If the wild-type alleles of a major locus are replaced by mutations, or
major external disturbances intervene, Make may go out of range and
underlying variation is exposed.
Since canalization promotes the accumulation and preservation of a large
store of hidden genetic variation, which could be exposed and rapidly
exploited by natural selection in case of sufficiently drastic
environmental changes, RENDEL 1967 (pp. 148–157) considered that it
must have important effects on the mode and rate of evolution.
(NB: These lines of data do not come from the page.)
-- ==== Sys2Proof/Certificates/Slice0/Obligations.lean ====
section
/-! DEFINITION. The statements for the provers: what the commands, events and instructions of the table do to the unit's
state, family by family, after the chapters of spec/. `OBLIGATIONS.json` gives each its tier and its basis. -/

open Sys2Proof Sys2Proof.Machine

/-! ### The block as a whole -/

/-- A step carries out the command at the front of the queue, on the state with the rest of the queue. -/
def Obligations.StepRunsTheFrontCommand : Prop :=
  ∀ (c : Instr) (l : List Instr) (s : State), s.pending = c :: l → step s = exec c (s.queue l)

/-- With nothing waiting, a step is one nanosecond of the idle unit: while its start runs or firmware runs, local time and
wall time advance, wall time by 1 ns and what the servo's correction adds (R27, R34; that an idle step is a nanosecond is
the model's choice, log entry 16). -/
def Obligations.IdleStepAdvancesTime : Prop :=
  ∀ s : State, s.pending = [] → s.phase ≠ .held → ∃ t, step s = .next t ∧ t.now = s.now + 1 ∧
    t.tm.wall = (((s.tm.wall : Int) + 2 ^ 32 + (s.tm.acc + s.tm.f) / 10 ^ 9) % (wMod : Int)).toNat ∧
    t.regs = s.regs ∧ SameMemory s t ∧ t.pending = []

/-- No step stops the unit, and memory is in its canonical form after every step, whatever the state: each byte listed
once, in rising order, none that an unlisted address reads as. -/
def Obligations.EveryStepKeepsMemoryCanonical : Prop :=
  ∀ s : State, s.Inv → ∃ t, step s = .next t ∧ t.Inv

/-- Memory at reset is in its canonical form and lists nothing. -/
def Obligations.ResetMemoryIsCanonical : Prop := State.reset.Inv ∧ State.reset.mem = []

/-- A write to a command register whose STAT is BUSY or DEFERRED is refused with BUSY, and changes nothing else: the
command in progress continues, and the register reads it back (R11). Of every command of the table that the host gives by
such a register, in a unit whose firmware runs and where the register has power. -/
def Obligations.BusyCommandIsRefused : Prop :=
  ∀ (c : Instr) (a : Nat) (s : State), commandRegister c = some a → c.wf = true → s.running = true →
    s.unpowered a = false → (∀ q, q < 8 → s.bit (LNK_QSTAT_UNPWR q) = false) → s.busy a = true →
    exec c s = .next (s.answer rBUSY).settle

/-- Before firmware runs, and in OFF, nothing serves the host: its commands and writes leave the state (R465, R486;
derived: the spec names no effect there). -/
def Obligations.CommandsNeedRunningFirmware : Prop :=
  ∀ (c : Instr) (s : State), s.running = false → (commandRegister c ≠ none ∨ c = .timeNsRead ∨ c = .ppsinNsRead ∨
    c = .trcRd0Read ∨ c = .flmEdata0Read ∨ (∃ a v, c = .registerWrite a v) ∨ ∃ v, c = .headNumWrite v) →
    exec c s = .next s.settle

/-- Registers after reset that the spec gives a value: the part code of GLB_ID, the mask of the notifications, the grid and
the servo's state of R60, no command since reset in the command registers (R10, R35, R60, R451); wall time 0 and an empty queue.
That the reset state of the model has power state HALT is the model's choice (log entry 49). -/
def Obligations.ResetLeavesTheStatedValues : Prop :=
  (State.reset.rd GLB_ID).toNat % 65536 = 0x7264 ∧ State.reset.rd GLB_NMASK = 0x7FFE ∧
  State.reset.servo = svFREE ∧ State.reset.stat TMU_CMD = stIDLE ∧ State.reset.stat PWR_CMD = stIDLE ∧
  State.reset.get TMU_RATE_NUM = 60000 ∧ State.reset.get TMU_RATE_DEN_DEN = 1000 ∧ State.reset.get TMU_SLOTS_SLOTS = 1 ∧
  State.reset.power = psHALT ∧ State.reset.pending = [] ∧ State.reset.tm.wall = 0 ∧ State.reset.get TMU_LQ_INS_STATE = 0

/-! ### Writes of registers -/

/-- R429 and R435 on a write of one word: an address that is no multiple of 4 answers ALIGN; one where nothing is mapped, or
inside a block's range that holds no register, NOADDR; one of a block without power in the role, UNPWR; and a register with
nothing to write, ACCESS (a 1 to the OV bit of a counter of a context record is something to write, R229). Nothing else changes. -/
def Obligations.WriteRefusalsChangeNothing : Prop :=
  ∀ (s : State) (a : Nat) (v : Word), s.running = true → a < 2 ^ 48 →
    (a % 4 ≠ 0 → exec (.registerWrite a v) s = .next (s.answer rALIGN).settle) ∧
    (a % 4 = 0 → 0x03000000 ≤ a → (a < 0x1000000000 ∨ 0x2000000000 ≤ a) →
      exec (.registerWrite a v) s = .next (s.answer rNOADDR).settle) ∧
    (a % 4 = 0 → a < 0x01000000 → rowAt a = none → exec (.registerWrite a v) s = .next (s.answer rNOADDR).settle) ∧
    (∀ r, a % 4 = 0 → a < 0x01000000 → rowAt a = some r → s.unpowered a = true →
      exec (.registerWrite a v) s = .next (s.answer rUNPWR).settle) ∧
    (∀ r, a % 4 = 0 → a < 0x01000000 → rowAt a = some r → s.unpowered a = false → r.kind = .ro → (a < 0x140000 ∨ 0x180000 ≤ a) →
      (ctxOvWord a = false ∨ v.toNat.testBit 31 = false) →
      exec (.registerWrite a v) s = .next (s.answer rACCESS).settle)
In fact,
he argued that in the course of evolution long phases of phenotypic
stasis, during which canalization systems are redirected and refined,
should alternate with rapid shifts when the phenotype migrates to a new
adaptive peak, a view that anticipates the more recent theory of
punctuated equilibria (ELDREDGE 1971 ; ELDREDGE and GOULD 1972 ).
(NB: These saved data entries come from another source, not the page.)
-- ==== Sys2Proof/Laws/State.lean ====
section
/-! SUPPORT. What each update of the state leaves in every field: one lemma for each field and update. -/

namespace Sys2Proof.Machine

variable (s : State) (a st n r : Nat) (v : Word) (b : Byte) (f : Fld)

/-! ### wr -/

@[simp] theorem State.wr_head : (s.wr a v).head = s.head := rfl
@[simp] theorem State.wr_phase : (s.wr a v).phase = s.phase := rfl
@[simp] theorem State.wr_now : (s.wr a v).now = s.now := rfl
@[simp] theorem State.wr_mem : (s.wr a v).mem = s.mem := rfl
@[simp] theorem State.wr_pins : (s.wr a v).pins = s.pins := rfl
@[simp] theorem State.wr_tm : (s.wr a v).tm = s.tm := rfl
@[simp] theorem State.wr_eng : (s.wr a v).eng = s.eng := rfl
@[simp] theorem State.wr_note : (s.wr a v).note = s.note := rfl
@[simp] theorem State.wr_memc : (s.wr a v).memc = s.memc := rfl
@[simp] theorem State.wr_skd : (s.wr a v).skd = s.skd := rfl
@[simp] theorem State.wr_lnk : (s.wr a v).lnk = s.lnk := rfl
@[simp] theorem State.wr_eth : (s.wr a v).eth = s.eth := rfl
@[simp] theorem State.wr_cmp : (s.wr a v).cmp = s.cmp := rfl
@[simp] theorem State.wr_rdn : (s.wr a v).rdn = s.rdn := rfl
@[simp] theorem State.wr_ldu : (s.wr a v).ldu = s.ldu := rfl
@[simp] theorem State.wr_lcr : (s.wr a v).lcr = s.lcr := rfl
@[simp] theorem State.wr_lpe : (s.wr a v).lpe = s.lpe := rfl
@[simp] theorem State.wr_fw : (s.wr a v).fw = s.fw := rfl
@[simp] theorem State.wr_boot : (s.wr a v).boot = s.boot := rfl
@[simp] theorem State.wr_wc : (s.wr a v).wc = s.wc := rfl
@[simp] theorem State.wr_img : (s.wr a v).img = s.img := rfl
@[simp] theorem State.wr_ctl : (s.wr a v).ctl = s.ctl := rfl
@[simp] theorem State.wr_pwr : (s.wr a v).pwr = s.pwr := rfl
@[simp] theorem State.wr_thm : (s.wr a v).thm = s.thm := rfl
@[simp] theorem State.wr_fresh : (s.wr a v).fresh = s.fresh := rfl
@[simp] theorem State.wr_resp : (s.wr a v).resp = s.resp := rfl
@[simp] theorem State.wr_pending : (s.wr a v).pending = s.pending := rfl

/-! ### set -/

@[simp] theorem State.set_head : (s.set f n).head = s.head := rfl
@[simp] theorem State.set_phase : (s.set f n).phase = s.phase := rfl
@[simp] theorem State.set_now : (s.set f n).now = s.now := rfl
@[simp] theorem State.set_mem : (s.set f n).mem = s.mem := rfl
@[simp] theorem State.set_pins : (s.set f n).pins = s.pins := rfl
@[simp] theorem State.set_tm : (s.set f n).tm = s.tm := rfl
@[simp] theorem State.set_eng : (s.set f n).eng = s.eng := rfl
@[simp] theorem State.set_note : (s.set f n).note = s.note := rfl
@[simp] theorem State.set_memc : (s.set f n).memc = s.memc := rfl
@[simp] theorem State.set_skd : (s.set f n).skd = s.skd := rfl
@[simp] theorem State.set_lnk : (s.set f n).lnk = s.lnk := rfl
@[simp] theorem State.set_eth : (s.set f n).eth = s.eth := rfl
@[simp] theorem State.set_cmp : (s.set f n).cmp = s.cmp := rfl
@[simp] theorem State.set_rdn : (s.set f n).rdn = s.rdn := rfl
@[simp] theorem State.set_ldu : (s.set f n).ldu = s.ldu := rfl
@[simp] theorem State.set_lcr : (s.set f n).lcr = s.lcr := rfl
@[simp] theorem State.set_lpe : (s.set f n).lpe = s.lpe := rfl
@[simp] theorem State.set_fw : (s.set f n).fw = s.fw := rfl
@[simp] theorem State.set_boot : (s.set f n).boot = s.boot := rfl
@[simp] theorem State.set_wc : (s.set f n).wc = s.wc := rfl
@[simp] theorem State.set_img : (s.set f n).img = s.img := rfl
@[simp] theorem State.set_ctl : (s.set f n).ctl = s.ctl := rfl
@[simp] theorem State.set_pwr : (s.set f n).pwr = s.pwr := rfl
@[simp] theorem State.set_thm : (s.set f n).thm = s.thm := rfl
@[simp] theorem State.set_fresh : (s.set f n).fresh = s.fresh := rfl
@[simp] theorem State.set_resp : (s.set f n).resp = s.resp := rfl
@[simp] theorem State.set_pending : (s.set f n).pending = s.pending := rfl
Basically the same mode of evolution was predicted by SCHMALHAUSEN 1949
in his theory of stabilizing selection, which introduced genetic
concepts closely related to canalization, and by WADDINGTON 1957 ,
WADDINGTON 1961 who, in particular, maintained that genetic assimilation
plays an important evolutionary role by generating substantial
phenotypic innovations and accelerating adaptation to foreign
environments. In fact, according to his view, as soon as a population
faces a sudden but lasting alteration of the environment, or colonizes
an unfamiliar habitat, a number of phenotypic changes are likely to
emerge, directly induced by stressful external conditions. Some of these
changes, being more suitable to the present environment than the current
wild type, will help the population to survive through the critical
situation and at the same time will provide natural selection with
genetic variation that the process of assimilation can rapidly use to
stabilize and improve the new adaptation.
WADDINGTON's theory has been refuted by WILLIAMS 1966 who, without
denying the reality of genetic assimilation, argued strongly against the
significance of its role in the process of adaptation. Missing
crossveins and other anatomical anomalies utilized in assimilation
experiments reflect disruptions of development caused by exceptionally
severe external perturbations. It is only through the artificial
selection imposed by the experimental design that assimilation of these
characters can be successful in the laboratory. As maintained by
WILLIAMS, phenotypic modifications of this kind, which are a direct
result of environmental interferences to which the species is not
prepared to respond, are likely to be disadaptive under most
circumstances and, even if there were a condition in which any of these
would be adaptive, we should expect it to be quite different from the
condition that is specifically required to induce the given variation
directly. Thus, if certain extreme situations become recurrent or
permanent, any phenotypic change that they could cause would be
eliminated by natural selection rather than assimilated. Phenotypic
disruptions directly induced by the environment are, therefore, not
expected to provide useful material for any evolutionary progress.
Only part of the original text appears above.